**WORK INSTRUCTIONS:** Copy out the lines of the records below, and only those lines, from the one with "parity sector stands" through the one with "def secPasses (s", exactly as they appear.

**Records from a dataset:**
/-- The reads that stream read serves (R173): folding, relocation, patrol and calibration. -/
def streams (r : Rd) : Bool := match r.why with
  | .fold _ | .reloc _ | .patrol | .calib => true
  | _ => false

/-- An internal read is part of a stream: the page follows the LUN's last internal read in the same block, or the next
queued read follows it (R173). -/
def inStream (u : Lun) (r : Rd) : Bool :=
  streams r && (u.last == some (r.blk, r.page - 1) && decide (0 < r.page) ||
    u.rq.any fun n => streams n && n.blk == r.blk && n.page == r.page + 1)

/-- The sequencer is not idle: its quadrant leaves P1. -/
def stirQuad (s : State) (l : Nat) : State :=
  let g := clrBit s.rst.qGated (chQuad (lunCh l))
  { s with rst := { s.rst with qGated := g, pwr := if s.rst.pwr = 1 ∧ g = 0 then 0 else s.rst.pwr } }

/-- Page reads that a queued read stands for: the four pages of a wordline's verify (R194), the two of an erased block's check (R207). -/
def rdPages (r : Rd) : Nat := match r.why with
  | .verify => if r.qlc then 4 else 1
  | .check => 2
  | _ => 1

/-- A further page read of the LUN is counted (Table 7.9). -/
def countRd (s : State) (l : Nat) (r : Rd) (stream : Bool) : State :=
  let s := chCnt s (lunCh l) (if tenantRd r then 0 else 1) (rdPages r)
  if stream then chCnt s (lunCh l) 2 1 else s

/-- A read is taken from the queue; it is refused if its block is being erased or its wordline is open (R174): then it retries after the next
operation of the LUN ends. Otherwise it starts, as the LUN's operation or during a suspension, with LUN Set Features where its offsets differ
from those last loaded (R167). -/
def startRd (s : State) (l : Nat) (r : Rd) : State :=
  let s := modLun s l fun u => { u with rq := u.rq.filter fun x => x.id != r.id }
  if !tenantRd r && (getBlk s r.blk).eraseIntent then
    let s := chCnt s (lunCh l) 10 1
    sendRebuild s r
  else if !tenantRd r && pageOpen s r then
    modLun (chCnt s (lunCh l) 11 1) l fun u => { u with parked := u.parked ++ [r] }
  else
    let r := withOffs s r
    let u := getLun s l
    let stream := inStream u r
    let o : Op := { k := .rd r, runNs := s.nowNs, tokens := 0, stream := stream, features := readOffs r != u.loaded }
    let s := modLun s l fun u => { u with
      op := if u.op.isNone then some o else u.op
      sub := if u.op.isNone then none else some o
      last := if tenantRd r then none else some (r.blk, r.page)
      loaded := readOffs r
      fgReads := u.fgReads + b2n (tenantRd r) }
    let s := countRd s l r stream
    match r.why with
    | .cmd t seq => modCmd s t seq fun c => { c with
        ahead := max c.ahead r.ahead, overflow := c.overflow || r.ovf, suspended := c.suspended || r.susp }
    | _ => s

/-- A program or erase starts with its tokens. -/
def startWr (s : State) (l : Nat) (k : OpK) : State :=
  let s := endTokWait s l
  let s := match k with
    | .pg p => chCnt s (lunCh l) (if oneBitPg p then 3 else 4) 1
    | _ => mcnt (chCnt s (lunCh l) 6 1) 14 1
  modLun s l fun u => { u with
    op := some { k := k, runNs := s.nowNs, tokens := tokNeed k }
    last := none
    pq := match k with
      | .pg p => u.pq.filter fun x => x.id != p.id
      | _ => u.pq
    eq := match k with
      | .er e => u.eq.filter fun x => x.blk != e.blk
      | _ => u.eq }

/-- A head that lacks its tokens begins to wait for them. -/
def noteTokWait (s : State) (l : Nat) : State :=
  let u := getLun s l
  let lacks := match nextPg s u, u.eq.head? with
    | some p, _ => !powerOk s l (.pg p)
    | none, some e => !powerOk s l (.er e)
    | none, none => false
  if lacks && u.tokNs.isNone then modLun s l fun u => { u with tokNs := some s.nowNs } else s

/-- A block that is being programmed on a lost LUN is left: staging pieces go elsewhere, a relocation takes a fresh target, and
a zone's member takes a replacement block (R23, R179). -/
def leaveBlk (s : State) (b : Nat) : State :=
  let s := leavePieces s b
  match s.media.relocs.find? fun e => e.2.tgt == some b with
  | some e =>
    let s := retarget s e.1
    if e.2.logical && e.2.base != 0 then askReloc s b .replace
    else { s with media := { s.media with convs := Tab.del s.media.convs b } }
  | none => if (memberAt s b).isSome then askReloc s b .replace else s

/-- What was queued on a LUN out of service is taken elsewhere: reads to rebuild, programs off their blocks (R15, R179, R206). -/
def moveOff (s : State) (l : Nat) : State :=
  let u := getLun s l
  let s := modLun s l fun u => { u with rq := [], ovf := [], parked := [] }
  (u.rq ++ u.ovf ++ u.parked).foldl sendRebuild ((u.pq.map Pg.blk).eraseDups.foldl leaveBlk s)

/-- ARRAY_OP_START (R170): a free LUN starts its next operation, or a suspended one the next read that it serves (R172). What was queued on a
LUN out of service is taken elsewhere. -/
def execArrayOpStart (l : Nat) (s : State) : Res :=
  let u := getLun s l
  if alive s && !lunOk s l then .next (moveOff s l)
  else if !lunRuns s l then .next s
  else match u.op with
    | none => match nextOp s l with
      | some (.rd r) => .next (drainOvf (startRd (stirQuad (noteTokWait s l) l) l r) l)
      | some k => .next (startWr (stirQuad s l) l k)
      | none => .next (noteTokWait s l)
    | some o =>
      if o.susp = .ready ∧ u.sub.isNone then
        match u.rq.find? fun r => o.serve.contains r.id with
        | some r => .next (drainOvf (startRd s l r) l)
        | none => .next s
      else .next s

/-! ### Reads -/

/-- A LUN's operation has ended; its quadrant's idle time starts afresh. -/
def noteIdle (s : State) (l : Nat) : State :=
  { s with rst := { s.rst with qIdleNs := Tab.set 0 s.rst.qIdleNs (chQuad (lunCh l)) s.nowNs } }

/-- Internal reads that met an open wordline retry, now that an operation of the LUN has ended (R174). -/
def unpark (s : State) (l : Nat) : State :=
  let again := (getLun s l).parked
  again.foldl (fun s r => enterRd s l r) (modLun s l fun u => { u with parked := [] })

/-- The read that a LUN runs: during a suspension or on its own. -/
def runningRd (u : Lun) : Option Rd :=
  match u.sub, u.op with
  | some { k := .rd r, .. }, _ => some r
  | none, some { k := .rd r, .. } => some r
  | _, _ => none

/-- The read that a LUN runs goes on as a further read, or ends. -/
def setRd (s : State) (l : Nat) (r : Option Rd) : State :=
  let o := r.map fun r => ({ k := .rd r, runNs := s.nowNs, tokens := 0, features := true } : Op)
  let s := modLun s l fun u => if u.sub.isSome then { u with sub := o } else { u with op := o }
  match r with
  | some r => countRd (modLun s l fun u => { u with loaded := readOffs r }) l r false
  | none => if (getLun s l).op.isNone then unpark (noteIdle s l) l else noteIdle s l

/-- What a sector's decode and metadata check come to: whether it passes its tier, and whether the metadata check failed (R182). The check of a
parity sector stands for that of the rebuilt sector (log 45, DEDUCED). A sector found unrecovered before fails again (R190). -/
def secPasses (s : State) (q : SecReq) : SectorRead → Bool × Bool
  | .decoded ok _ _ => if q.ver = 0 then (true, false) else if lostSec s q then (false, false) else (ok, !ok)
  | .failed => (false, false)

/-- A sector passed tier 0 or 1 (R188, R191, R200): counted, then handed on; a poison sector is unrecovered. -/
def passSec (s : State) (r : Rd) (q : SecReq) (x : SectorRead) (authBad : List Nat) : State :=
  let tier := if r.tier = 0 then 0 else 1
  let (metaOk, poison, nbits) := match x with
    | .decoded m p b => (m, p, b)
    | .failed => (false, false, 0)
  match r.why with
  | .rebuild id =>
    let ok := metaOk || q.ver != 0
    rebuildMember (mcnt (mcnt s tier 1) 5 (b2n (!ok))) id ok (q.ver != 0 && authBad.contains q.ver)
  | _ =>
    if poison || isPoison s q then secEnd (unrecSec s r q) r q tier false false
    else
      let found := match r.why with
        | .patrol => decide (4 ≤ r.tier) || (r.tier == 0 && decide (s.hlt.patrolMax < nbits))
        | _ => false
      let s := if found then askReloc s r.blk .retention else s
      secEnd (mcnt s tier 1) r q tier true (authBad.contains q.ver)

**SOLVED EXERCISE:**
parity sector stands for that of the rebuilt sector (log 45, DEDUCED). A sector found unrecovered before fails again (R190). -/
def secPasses (s : State) (q : SecReq) : SectorRead → Bool × Bool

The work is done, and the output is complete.